10. Survival of Representations and Indemnities. The representations and warranties, covenants, indemnities and contribution and expense reimbursement provisions and other agreements of any of the Controlling Shareholder, the Company, the Existing Noteholders and Abax Lotus set forth in this Agreement shall remain operative and in full force and effect, and will survive, until the seventh anniversary of the Closing Date, regardless of (i) any investigation, or statement as to the results thereof, made by or on behalf of the Purchasers, the Company or Controlling Shareholder and (ii) acceptance of the Securities, and payment for them hereunder.

11. Substitution of Purchaser. The Purchasers shall have the right to substitute any one of its Affiliates as the purchaser of the Warrant, by written notice to the Company, which notice shall be signed by the Purchasers and such Affiliate, shall contain such Affiliate’s agreement to be bound by this Agreement and shall contain a confirmation by such Affiliate of the accuracy with respect to it of the representations set forth in Sections 5 and 6. Upon receipt of such notice, wherever the word “Purchaser” is used in this Agreement (other than in this Section 11), such word shall be deemed to refer to such Affiliate in lieu of the original purchaser. In the event that such Affiliate is so substituted as a purchaser hereunder and such Affiliate thereafter transfers to the original purchaser all of the Warrant then held by such Affiliate, upon receipt by the Company of notice of such transfer, wherever the word “Purchaser” is used in this Agreement (other than in this Section 11), such word shall no longer be deemed to refer to such Affiliate, but shall refer to the original purchaser, and the original purchaser shall have all the rights of an original holder of the Securities under this Agreement.

12. Miscellaneous.

(a) Notices given pursuant to any provision of this Agreement shall be addressed as follows: (i) if to the Controlling Shareholder or the Company, to: 13/F, Shenzhen Special Zone Press Tower, Shennan Road, Futian, Shenzhen, China, Fax: (86) 755-83510815, Attention: Mr. Tu Guo Shen, with a copy to Pillsbury Winthrop Shaw Pittman LLP, 2300 N Street, N.W., Washington, DC 20001, Fax: (1-202) 663-8007, Attention: Louis A. Bevilacqua, Esq., (ii) if to the Purchasers, to the addresses as indicated in Schedule I.

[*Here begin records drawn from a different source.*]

-- ==== Sys2Proof/Tests/Slice0.lean ====
section
/-! SUPPORT. Tests. Expected values come from spec/95_test_vectors.md (V1 to V74) and from the tables of
30_encoding.md R76; none is the model's own answer. After them, for every statement with hypotheses, a
concrete state and operands that meet them (`witness_<statement>`). -/

set_option Elab.async false

namespace Sys2Proof.Tests

open Sys2Proof.Machine

/-! ## Helpers -/

/-- The answer is a next state of which the check holds. -/
def yields (a : Answer) (check : State → Bool) : Bool :=
  match a with
  | .next t => check t
  | .fault _ => false
  | .refused _ => false

/-- The state's last answer is this status word with this response. -/
def replied (status : Word32) (response : List Nat) (t : State) : Bool :=
  decide (t.reply = some { status := status, response := response.map (BitVec.ofNat 8) })

/-- The reset state with a payload. -/
def paying (bytes : List Nat) : State := { State.reset with pay := bytes.map (BitVec.ofNat 8) }

/-- The reset state with integer registers 0, 1, 2, 3 set. -/
def holding (a b c d : Int) : State := ((((State.reset.setN 0 a).setN 1 b).setN 2 c).setN 3 d)

/-- The state with answers of the random source supplied. -/
def scripted (draws : List Nat) (s : State) : State := { s with src := { script := draws, count := 0 } }

/-- The contents of the three shift registers at the reset configuration. -/
def shifted3 (a b c : Word64) : Lfsrs :=
  { l0 := { Lfsrs.reset.l0 with s := a }
    l1 := { Lfsrs.reset.l1 with s := b }
    l2 := { Lfsrs.reset.l2 with s := c } }

/-- The key of V10 loaded, key-loading done: the state of V12. -/
def v12 : State :=
  { State.reset with
    key := 0x0123456789ABCDEF#64
    keyValid := true
    scReady := true
    lfsr := shifted3 0x144E3#64 0x153561#64 0x190DF5#64 }

/-- The tweaks of V40. -/
def v40 (bytes : List Nat) : State :=
  { paying bytes with tweak0 := 0x0706050403020100#64, tweak1 := 0x0F0E0D0C0B0A0908#64 }

theorem next_of_yields {a : Answer} {check : State → Bool} (h : yields a check = true) :
    ∃ t, a = .next t ∧ check t = true := by
  cases a with
  | next t => exact ⟨t, rfl, h⟩
  | fault f => cases h
  | refused r => cases h

/-! ## WellFormed refuses ill-formed terms (30_encoding.md R88 (g), (h), (i)) -/

theorem test_wf_wrreg_read_only : (Instr.sysWrreg .status).wf = false := by decide
theorem test_wf_wrreg_tweak2 : (Instr.sysWrreg .tweak2).wf = false := by decide
theorem test_wf_xgcd_rg_rx : (Instr.ntXgcd 1 1 3 4 5).wf = false := by decide
theorem test_wf_xgcd_rg_ry : (Instr.ntXgcd 1 2 1 4 5).wf = false := by decide
theorem test_wf_xgcd_rx_ry : (Instr.ntXgcd 1 2 2 4 5).wf = false := by decide
theorem test_wf_crt_zero : (Instr.ntCrt 4 0#16).wf = false := by decide
theorem test_wf_crt_nine : (Instr.ntCrt 4 9#16).wf = false := by decide
theorem test_wf_gensafe_equal : (Instr.ntGensafe 1 1 6#16).wf = false := by decide
theorem test_wf_good :
    (Instr.sysWrreg .hlen).wf ∧ (Instr.ntXgcd 1 2 3 1 2).wf ∧ (Instr.ntCrt 4 8#16).wf
      ∧ (Instr.ntGensafe 0 1 6#16).wf := by decide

(b) Except with respect to the material terms and conditions of the transactions contemplated by the Documents, the Company covenants and agrees that neither it nor any other person acting on its behalf will provide the Purchasers or their agents or counsel with any information that the Company believes constitutes material non-public information, unless prior thereto the Purchasers shall have executed a written agreement regarding the confidentiality and use of such information. The Company understands and confirms that the Purchasers shall rely on the foregoing representations in effecting transactions contemplated hereunder.

(c) This Agreement has been and is made solely for the benefit of and shall be binding upon the Company and the Purchasers and, to the extent provided in Section 8 hereof, the controlling persons and their respective agents, employees, officers, directors, partners, counsel, and shareholders expressly referred to in Section 8, and their respective heirs, executors, administrators, successors and assigns, all as and to the extent provided in this Agreement, and no other person shall acquire or have any right under or by virtue of this Agreement.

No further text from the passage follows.